No new issues can be reported in GNOME Bugzilla anymore.
To report an issue in a GNOME project, go to GNOME GitLab.
Do not go to GNOME Gitlab for: Bluefish, Doxygen, GnuCash, GStreamer, java-gnome, LDTP, NetworkManager, Tomboy.
Bug 673563 - Encoded filename for Outlook broken by spaces
Encoded filename for Outlook broken by spaces
Status: RESOLVED FIXED
Product: evolution-data-server
Classification: Platform
Component: Mailer
3.2.x (obsolete)
Other Linux
: Normal normal
: ---
Assigned To: evolution-mail-maintainers
Evolution QA team
Depends on:
Blocks:
 
 
Reported: 2012-04-05 11:42 UTC by Milan Crha
Modified: 2012-04-06 12:20 UTC
See Also:
GNOME target: ---
GNOME version: ---


Attachments
eds patch (2.27 KB, patch)
2012-04-05 11:48 UTC, Milan Crha
committed Details | Review

Description Milan Crha 2012-04-05 11:42:11 UTC
Moving this from a downstream bug report:
https://bugzilla.redhat.com/show_bug.cgi?id=803991

This was initially reported against evolution-mapi, that filename which included UTF-8 letters is encoded in a way which evolution cannot read. After quite some investigation we figured out that the issue is with Edit->Preferences->Composer Preferences->Encode filenames in an Outlook/GMail way. Where there is a filename like "FIS Direct_ДБО_2012.pdf" then
a) without the option being checked evolution encodes it as
> Content-Disposition: attachment;
>     filename*=UTF-8''FIS%20Direct_%D0%94%D0%91%D0%9E_2012.pdf
   which it can read without any issue.
b) with the option being checked evolution encodes the file name as
> Content-Disposition: attachment;
>    filename="FIS =?UTF-8?Q?Direct=5F=D0=94=D0=91=D0=9E=5F2012=2Epdf?="
   and the worse, it cannot read it itself, and shows it in this form in UI.
 The interesting part is that the current GMail (as of today) doesn't have any issue with either format of these (thus it finally supports encoding as it should be), only evolution itself is confused with header value it created itself.

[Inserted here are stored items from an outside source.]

/-! ### Evaluations in either order -/

/-- What an evaluation puts out at its module's output ports, lane 0 first: the module's function of its inputs
(R31). -/
def Instr.outputs : Instr → List Byte
  | .pack2x4 s => (Machine.pack2x4 s).toList
  | .unpack2x4 b => (Machine.unpack2x4 b).toList
  | .pack4x6 s => (Machine.pack4x6 s).toList
  | .unpack4x6 b => (Machine.unpack4x6 b).toList
  | .pack8x7 s => (Machine.pack8x7 s).toList
  | .unpack8x7 b => (Machine.unpack8x7 b).toList

end Sys2Proof

namespace Sys2Proof.Machine

/-- What a module's ports show: the input lanes and the output lanes (R23). -/
def State.shown (st : State) (m : Module) : List Byte × List Byte := (st.inputs m, st.outputs m)

/-- Every evaluation completes and updates the ports of its own module, of all ports only these. -/
theorem exec_shown (i : Instr) (st : State) :
    ∃ t, exec i st = .next t ∧ t.shown = Function.update st.shown i.module (i.inputs, i.outputs) := by
  cases i with
  | pack2x4 s => exact ⟨_, exec_pack2x4 st s, funext fun m => by cases m <;> rfl⟩
  | unpack2x4 b => exact ⟨_, exec_unpack2x4 st b, funext fun m => by cases m <;> rfl⟩
  | pack4x6 s => exact ⟨_, exec_pack4x6 st s, funext fun m => by cases m <;> rfl⟩
  | unpack4x6 b => exact ⟨_, exec_unpack4x6 st b, funext fun m => by cases m <;> rfl⟩
  | pack8x7 s => exact ⟨_, exec_pack8x7 st s, funext fun m => by cases m <;> rfl⟩
  | unpack8x7 b => exact ⟨_, exec_unpack8x7 st b, funext fun m => by cases m <;> rfl⟩

/-- Settles O12: two evaluations are two updates of the ports, and updates at different modules commute. -/
theorem evaluationsOfTwoModulesCommute : Obligations.EvaluationsOfTwoModulesCommute := by
  intro i j st hne
  obtain ⟨t, hit, ht⟩ := exec_shown i st
  obtain ⟨u, hju, hu⟩ := exec_shown j t
  obtain ⟨t', hjt', ht'⟩ := exec_shown j st
  obtain ⟨u', hiu', hu'⟩ := exec_shown i t'
  have hshown : u.shown = u'.shown := by
    rw [hu, ht, hu', ht', Function.update_comm hne]
  exact ⟨t, u, t', u', hit, hju, hjt', hiu', fun m => Prod.mk.inj (congrFun hshown m)⟩

/-! ### What the step refuses -/

/-- What the decoder refuses of a line's lanes, the line is refused for. -/
theorem Line.instr_of_decode_error {named lanes : List Byte} {l : Line} {e : DecodeError}
    (hr : readOperands named l.operands = .ok lanes) (hd : decode l.index lanes = .error e) :
    l.instr named = .error (Refusal.ofDecodeError e) := by
  simp [Line.instr, hr, hd]

/-- A step with a line to evaluate that stands for no evaluation. -/
theorem step_of_instr_error {st : State} {line : Line} {rest : List Line} {r : Refusal}
    (hp : st.pending = line :: rest) (hr : line.instr st.named = .error r) : step st = .refused r := by
  simp [step, hp, hr]

/-- Settles O50: well-formed arguments read to as many lanes, a number the decoder refuses. -/
theorem stepRefusesWrongLaneCount : Obligations.StepRefusesWrongLaneCount := by
  intro st line rest m hp hidx hwf hne
  obtain ⟨lanes, hread, hlen⟩ := readOperands_of_wellFormed hwf
  have hdec : decode line.index lanes = .error (.wrongLaneCount line.index line.operands.length) := by
    rw [← hlen] at hne ⊢
    rw [hidx]
    exact decode_of_length_ne hne
  exact step_of_instr_error hp (Line.instr_of_decode_error hread hdec)

end Sys2Proof.Machine
end

section
/-! PROOFS. The encoding (`30_encoding.md`): the written form of an evaluation and the words of the opcode table
(R47), the lines of a listing and its run (R51, decision D10), the bit layouts (R41 to R45) and the live input bits
(R49). -/

namespace Sys2Proof

open Machine

/-! ### The written form of an evaluation -/

/-- A flat value that stays within a module's input lanes is decoded as those lanes. -/
theorem decodeFlat_of_lt {m : Module} {flat : Nat} (h : flat < 256 ^ m.inputLanes) :
    decodeFlat m.index flat = decode m.index (lanesOfFlat m.inputLanes flat) := by
  simp [decodeFlat, h]

/-- `decodeFlat` reads an index and a value only when the index is a module's and the value is within its lanes. -/
theorem decodeFlat_ok_bound {index flat : Nat} {i : Instr} (h : decodeFlat index flat = .ok i) :
    ∃ m : Module, index = m.index ∧ flat < 256 ^ m.inputLanes := by
  unfold decodeFlat at h
  split at h
  · cases h
  · next m hm =>
    split at h
    · next hlt => exact ⟨m, Module.ofIndex?_eq_some_iff.1 hm, hlt⟩
    · cases h

/-- The flat value of an evaluation's inputs stays within its module's input lanes. -/
theorem Instr.flat_inputs_lt (i : Instr) : flatOfLanes i.inputs < 256 ^ i.module.inputLanes :=
  i.inputs_length ▸ flatOfLanes_lt i.inputs

/-- The whole of `decodeFlat`, when it answers: the flat view is one to one on the values within the lanes. -/
theorem decodeFlat_eq_ok_iff {index flat : Nat} {i : Instr} :
    decodeFlat index flat = .ok i ↔ index = i.module.index ∧ flat = flatOfLanes i.inputs := by
  refine ⟨fun h => ?_, ?_⟩
  · obtain ⟨m, rfl, hlt⟩ := decodeFlat_ok_bound h
    rw [decodeFlat_of_lt hlt] at h
    obtain ⟨hidx, hlanes⟩ := decode_eq_ok_iff.1 h
    exact ⟨hidx, hlanes ▸ (flatOfLanes_lanesOfFlat _ _ hlt).symm⟩
  · rintro ⟨rfl, rfl⟩
    rw [decodeFlat_of_lt i.flat_inputs_lt, ← i.inputs_length, lanesOfFlat_flatOfLanes]
    exact decode_eq_ok_iff.2 ⟨rfl, rfl⟩

/-- Settles O42: each decoder answers exactly on an evaluation's own encoding. -/
theorem decodeEncodeRoundTrip : Obligations.DecodeEncodeRoundTrip := by
  refine ⟨fun i => ⟨decode_eq_ok_iff.2 ⟨rfl, rfl⟩, decodeFlat_eq_ok_iff.2 ⟨rfl, rfl⟩⟩, fun index lanes i h => ?_,
    fun index flat i h => ?_⟩
  · obtain ⟨rfl, rfl⟩ := decode_eq_ok_iff.1 h
    rfl
  · obtain ⟨rfl, rfl⟩ := decodeFlat_eq_ok_iff.1 h
    rfl

/-! ### The words of the opcode table -/

/-- Every flat value of `n` lanes is some lanes' flat value. -/
theorem exists_lanes_of_flat {n w : Nat} (h : w < 256 ^ n) : ∃ v : Lanes n, flatOfLanes v.toList = w :=
  ⟨⟨(lanesOfFlat n w).toArray, by simp⟩, flatOfLanes_lanesOfFlat n w h⟩

/-- A word of the width an operation reads decodes to the operation on the lanes whose flat value it is. -/
theorem decodeTableWord_eq_some {nbits w : Nat} {i : Instr} (hwidth : unpackIndexOfWidth nbits = some i.module.index)
    (hw : flatOfLanes i.inputs = w) : decodeTableWord nbits w = some i := by
  have hdec : decodeFlat i.module.index w = .ok i := decodeFlat_eq_ok_iff.2 ⟨rfl, hw.symm⟩
  simp [decodeTableWord, hwidth, hdec, Except.toOption]

/-! ### How many names an evaluation defines -/

/-- An evaluation puts out as many lanes as its module has output lanes. -/
@[simp] theorem Instr.outputs_length (i : Instr) : i.outputs.length = i.module.outputLanes := by
  cases i <;> exact Vector.length_toList ..

end Sys2Proof

namespace Sys2Proof.Machine

/-- The step that finds a table word placed in front of the listing evaluates what the word stands for. -/
theorem step_withFetchWord {nbits w : Nat} {i : Instr} (h : decodeTableWord nbits w = some i) (st : State) :
    step (st.withFetchWord nbits w) = exec i st := by
  have hline : Line.ofTableWord nbits w = Line.ofInstr i := by simp [Line.ofTableWord, h]
  exact step_of_instr (st := st.withFetchWord nbits w) (congrArg (· :: st.pending) hline) (Line.instr_ofInstr _ i)

/-- Every word of the width an operation reads is the flat value of some lanes, and is run as the operation on them. -/
theorem tableWord_runs {nbits n w : Nat} {op : Lanes n → Instr} (hop : ∀ b, (op b).inputs = b.toList)
    (hwidth : ∀ b, unpackIndexOfWidth nbits = some (op b).module.index) (h : w < 256 ^ n) :
    ∃ b : Lanes n, flatOfLanes b.toList = w ∧ decodeTableWord nbits w = some (op b) ∧
      ∀ st : State, step (st.withFetchWord nbits w) = exec (op b) st := by
  obtain ⟨b, hb⟩ := exists_lanes_of_flat h
  have hdec : decodeTableWord nbits w = some (op b) := decodeTableWord_eq_some (hwidth b) (hop b ▸ hb)
  exact ⟨b, hb, hdec, step_withFetchWord hdec⟩

/-- Settles O44: `tableWord_runs` at the three widths. -/
theorem tableWordRunsUnpack : Obligations.TableWordRunsUnpack :=
  ⟨fun _ => tableWord_runs (n := 1) (fun _ => rfl) (fun _ => rfl),
    fun _ => tableWord_runs (n := 3) (fun _ => rfl) (fun _ => rfl),
    fun _ => tableWord_runs (n := 7) (fun _ => rfl) (fun _ => rfl)⟩

/-! ### Arguments, lines and the run of a listing -/

theorem readOperands_cons_eq_ok_iff {named lanes : List Byte} {a : Operand} {rest : List Operand} :
    readOperands named (a :: rest) = .ok lanes ↔
      ∃ v vs, a.value named = .ok v ∧ readOperands named rest = .ok vs ∧ lanes = v :: vs := by
  cases hv : a.value named with
  | error r => simp [readOperands, hv]
  | ok v => cases hvs : readOperands named rest <;> simp [readOperands, hv, hvs, eq_comm]

/-- Arguments are read lane by lane, or not at all. -/
theorem readOperands_eq_ok_iff {named : List Byte} : ∀ {ops : List Operand} {lanes : List Byte},
    readOperands named ops = .ok lanes ↔ List.Forall₂ (fun a v => a.value named = .ok v) ops lanes
  | [], lanes => by simp [readOperands, eq_comm]
  | a :: rest, lanes => by
    simp only [readOperands_cons_eq_ok_iff, List.forall₂_cons_left_iff, readOperands_eq_ok_iff (ops := rest)]

/-- Settles O47: the values of one argument by definition, of a list of them lane by lane. -/
theorem argumentsAreLiteralsOrNames : Obligations.ArgumentsAreLiteralsOrNames := fun named =>
  ⟨fun _ => rfl, fun n h => by simp [Operand.value, h], fun _ _ => readOperands_eq_ok_iff⟩

theorem Line.wellFormed_iff {defined : Nat} {l : Line} :
    l.wellFormed defined = true ↔
      ∃ m : Module, l.index = m.index ∧ l.operands.length = m.inputLanes ∧
        l.operands.all (Operand.wellFormed defined) = true := by
  unfold Line.wellFormed
  split
  · next hnone =>
    refine iff_of_false Bool.false_ne_true ?_
    rintro ⟨m, hidx, -⟩
    simp [hidx] at hnone
  · next m hm =>
    rw [Bool.and_eq_true, beq_iff_eq]
    exact ⟨fun h => ⟨m, Module.ofIndex?_eq_some_iff.1 hm, h⟩, fun ⟨m', hidx, h⟩ => by
      rw [hidx, Module.ofIndex?_index] at hm
      exact Option.some.inj hm ▸ h⟩

/-- A line that is well formed over the named values stands for an evaluation, which puts out the line's names. -/
theorem Line.instr_of_wellFormed {named : List Byte} {l : Line} (h : l.wellFormed named.length = true) :
    ∃ i, l.instr named = .ok i ∧ l.definedNames = i.module.outputLanes := by
  obtain ⟨m, hidx, hlen, hops⟩ := Line.wellFormed_iff.1 h
  obtain ⟨lanes, hread, hlanes⟩ := readOperands_of_wellFormed hops
  obtain ⟨i, -, rfl, rfl⟩ := decode_of_length_eq (hlanes.trans hlen)
  exact ⟨i, Line.instr_eq_ok_iff.2 ⟨hread, hidx⟩, by simp [Line.definedNames, hidx]⟩

/-- What every evaluation does to the listing: it names its outputs and takes no line (log 3). -/
theorem exec_names_outputs (i : Instr) (st : State) :
    ∃ t, exec i st = .next t ∧ t.named = st.named ++ i.outputs ∧ t.pending = st.pending := by
  cases i with
  | pack2x4 s => exact ⟨_, exec_pack2x4 st s, rfl, rfl⟩
  | unpack2x4 b => exact ⟨_, exec_unpack2x4 st b, rfl, rfl⟩
  | pack4x6 s => exact ⟨_, exec_pack4x6 st s, rfl, rfl⟩
  | unpack4x6 b => exact ⟨_, exec_unpack4x6 st b, rfl, rfl⟩
  | pack8x7 s => exact ⟨_, exec_pack8x7 st s, rfl, rfl⟩
  | unpack8x7 b => exact ⟨_, exec_unpack8x7 st b, rfl, rfl⟩

/-- A step of a feed-forward listing with a line left: the line is taken, its names are added, and what is left is
feed-forward over all the names there are now. -/
theorem State.ListingOk.step_cons {st : State} {line : Line} {rest : List Line} (h : st.ListingOk)
    (hp : st.pending = line :: rest) :
    ∃ t, step st = .next t ∧ t.ListingOk ∧ t.pending = rest ∧ st.named <+: t.named ∧
      t.named.length = st.named.length + line.definedNames := by
  rw [State.ListingOk, hp, listingWellFormed, Bool.and_eq_true] at h
  obtain ⟨hline, hrest⟩ := h
  obtain ⟨i, hi, hdef⟩ := Line.instr_of_wellFormed hline
  obtain ⟨t, hexec, hnamed, hpend⟩ := exec_names_outputs i { st with pending := rest }
  have hlen : t.named.length = st.named.length + line.definedNames := by simp [hnamed, hdef]
  refine ⟨t, (step_of_instr hp hi).trans hexec, ?_, hpend, hnamed ▸ List.prefix_append .., hlen⟩
  rwa [State.ListingOk, hlen, hpend]

/-- Settles O55: with no line left the state stays, and with one left it is taken (`State.ListingOk.step_cons`). -/
theorem stepOfFeedForwardListingCompletes : Obligations.StepOfFeedForwardListingCompletes := by
  intro st h
  cases hp : st.pending with
  | nil => exact ⟨st, by simp [step, hp], h⟩
  | cons line rest =>
    obtain ⟨t, hstep, hok, -⟩ := h.step_cons hp
    exact ⟨t, hstep, hok⟩

/-- A run that begins with a step goes on as the run from where the step ends. -/
theorem run_succ_of_step {M : Host.Core} {st t : M.State} (h : M.step st = .next t) (k : Nat) :
    M.run (k + 1) st = M.run k t := by
  rw [Host.Core.run, h]

/-- The run of a feed-forward listing, by induction over its lines. -/
theorem run_listing (lines : List Line) : ∀ st : State, st.pending = lines → st.ListingOk →
    ∃ t : State, core.run lines.length st = .next t ∧ t.pending = [] ∧ st.named <+: t.named ∧
      t.named.length = st.named.length + (lines.map Line.definedNames).sum := by
  induction lines with
  | nil => exact fun st hp _ => ⟨st, rfl, hp, List.prefix_rfl, rfl⟩
  | cons line rest ih =>
    intro st hp hok
    obtain ⟨u, hstep, huok, hup, hupre, hulen⟩ := hok.step_cons hp
    obtain ⟨t, hrun, htp, htpre, htlen⟩ := ih u hup huok
    refine ⟨t, (run_succ_of_step (M := core) hstep _).trans hrun, htp, hupre.trans htpre, ?_⟩
    rw [htlen, hulen, List.map_cons, List.sum_cons, Nat.add_assoc]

I realized that the problem is the space in the file name, which breaks header value into two words. While evolution is doing it right, it doesn't try to decode multiword value from encoding described by RFC 2047 in header parameters (it is not supposed to be there, as this was just a workaround for filenames in headers from times when outlook and gmail had problem with correct formatting). Having filename one single word fixes the issue for all involved. (I tested with GMail only, but I suppose older Outlook will be fine too).
Comment 1 Milan Crha 2012-04-05 11:48:51 UTC
Created attachment 211367 [details] [review]
eds patch

for evolution-data-server;

This patch includes also white-spaces in the encoded file name with the option to encode file names for Outlook/GMail, thus also evolution can recognize this encoding and show file name correctly to the user.
Comment 2 Milan Crha 2012-04-05 11:52:59 UTC
Created commit 87399d1 in eds master (3.5.1+)
Created commit 7bd9d7d in eds gnome-3-4 (3.4.1+)
Comment 3 Mikhail 2012-04-06 09:02:27 UTC
I'm wondering why on evolution-ews this problem was not spreaded.
Comment 4 Milan Crha 2012-04-06 12:20:02 UTC
Evolution-mapi generates MIME messages from MAPI properties, while evolution-ews receives MIME messages constructed by the server. And the option in preferences influences any message creation, not only when sending.